Für den technischen Part unserer Reise hat Michi mich gebeten, einige Sachverhalte zu erklären, die die Schiffstechnik betreffen. Ein altes Sprichwort sagt: segeln bedeutet, repariere dein Schiff an den exotischsten Plätzen der Welt. Bei uns hieß das, mitten auf dem Atlantik. Nachdem wir bereits in Sint Maarten unseren Autopiloten erneuern mussten, sind wir auch während unserer Passage über den Atlantik nicht von diversen Systemausfällen verschont geblieben. Bereits am zweiten Tag unserer Reise viel uns auf, dass unser Tiefenmesser im mehrere tausend Meter tiefem Wasser immer wieder Untiefen anzeigte.
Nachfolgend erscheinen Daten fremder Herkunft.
-- ==== Sys2Proof/Laws/FramesColls.lean ====
section
/-! SUPPORT. The parts of the state that the functions of Machine/Colls.lean may write. -/

namespace Sys2Proof.Machine

variable {κ : Nat} {s₀ : State}

theorem freshRow_keeps {c : Nat} {op : Nat} {ok : Cmd → Bool} {f : Cmd → State → Res State} {s : State} (hm : 13196354134208 &&& κ = 13196354134208) (hf : ∀ a0 a1, (Keeps κ s₀) a1 → RowInv (Keeps κ s₀) (f a0 a1)) (hs : (Keeps κ s₀) s) : (Keeps κ s₀) (freshRow c op ok f s) := by
  unfold freshRow
  repeat' first
    | with_reducible assumption
    | with_reducible intro _
    | with_reducible refine inv_ite ?_ ?_
    | with_reducible refine row_ite ?_ ?_
    | with_reducible refine res_ite ?_ ?_
    | with_reducible apply rowOk_inv
    | with_reducible apply rowFail_inv
    | with_reducible apply rowWait_inv
    | split
    | with_reducible refine settle_keeps hm ?_
    | with_reducible apply hf

theorem collRow_keeps {c : Nat} {op : Nat} {ok : Cmd → Bool} {f : Cmd → Coll → State → Res State} {s : State} (hm : 13196354134208 &&& κ = 13196354134208) (hf : ∀ a0 a1 a2, (Keeps κ s₀) a2 → RowInv (Keeps κ s₀) (f a0 a1 a2)) (hs : (Keeps κ s₀) s) : (Keeps κ s₀) (collRow c op ok f s) := by
  unfold collRow
  repeat' first
    | with_reducible assumption
    | with_reducible intro _
    | with_reducible apply rowOk_inv
    | with_reducible apply rowFail_inv
    | with_reducible apply rowWait_inv
    | split
    | with_reducible refine freshRow_keeps hm ?_ ?_
    | with_reducible apply hf

theorem execNop_keeps {c : Nat} {s : State} (hm : 13196354134208 &&& κ = 13196354134208)  (hs : (Keeps κ s₀) s) : OutInv (Keeps κ s₀) (execNop c s) := by
  have u0 : 13196354134016 &&& κ = 13196354134016 := sub_mask (by decide) hm
  unfold execNop
  repeat' first
    | with_reducible assumption
    | with_reducible intro _
    | with_reducible apply out_next
    | with_reducible apply rowOk_inv
    | with_reducible apply rowFail_inv
    | with_reducible apply rowWait_inv
    | split
    | with_reducible refine done_keeps u0 ?_
    | with_reducible refine freshRow_keeps hm ?_ ?_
Anfangs vermuteten wir, dass Fische oder Unrat für die Fehlmessungen verantwortlich waren, die nahe dem Tiefenmess-Sensor mitschwammen. Doch die Vielzahl dieser fehlerhaften Anzeigen ließen daran Zweifel aufkommen. Mit der Zeit wurden daraus nervenaufreibende Anker-Alarme (bei einer Wassertiefe von weniger als  2,7 Meter ertönt ein Alarmton, der sich alle 30 Sekunden wiederholt). Leider war der Tiefenmess-Sensor im Schiff sehr schwer zu erreichen, da jeder Hohlraum mit Lebensmitteln verfüllt war. Aus diesem Grunde musste dieser Fehlalarm von Zeit zu Zeit resettet werden, eine sehr nervige Angelegenheit, da das Piepsen mitunter in Abständen von nur wenigen Sekunden von Neuem anfing.

In etwa auf halbem Weg merkten wir, dass sich der Elektromotor der Roll-Reff-Einrichtung von Mal zu Mal schwerer tat, dass Großsegel in den Mast einzurollen. Und eines Nachts gab er schließlich mit halb eingerolltem Segel auf. Zu unserem Glück flaute der Wind ab und auch die Wellen waren zu diesem Zeitpunkt sehr moderat. Schließlich konnten wir mittels eines Adapters und eines Akkuschraubers das Segel per Hand einrollen. Von da ab ließen wir das Großsegel gerefft stehen, um diese Prozedur nicht noch einmal wiederholen zu müssen.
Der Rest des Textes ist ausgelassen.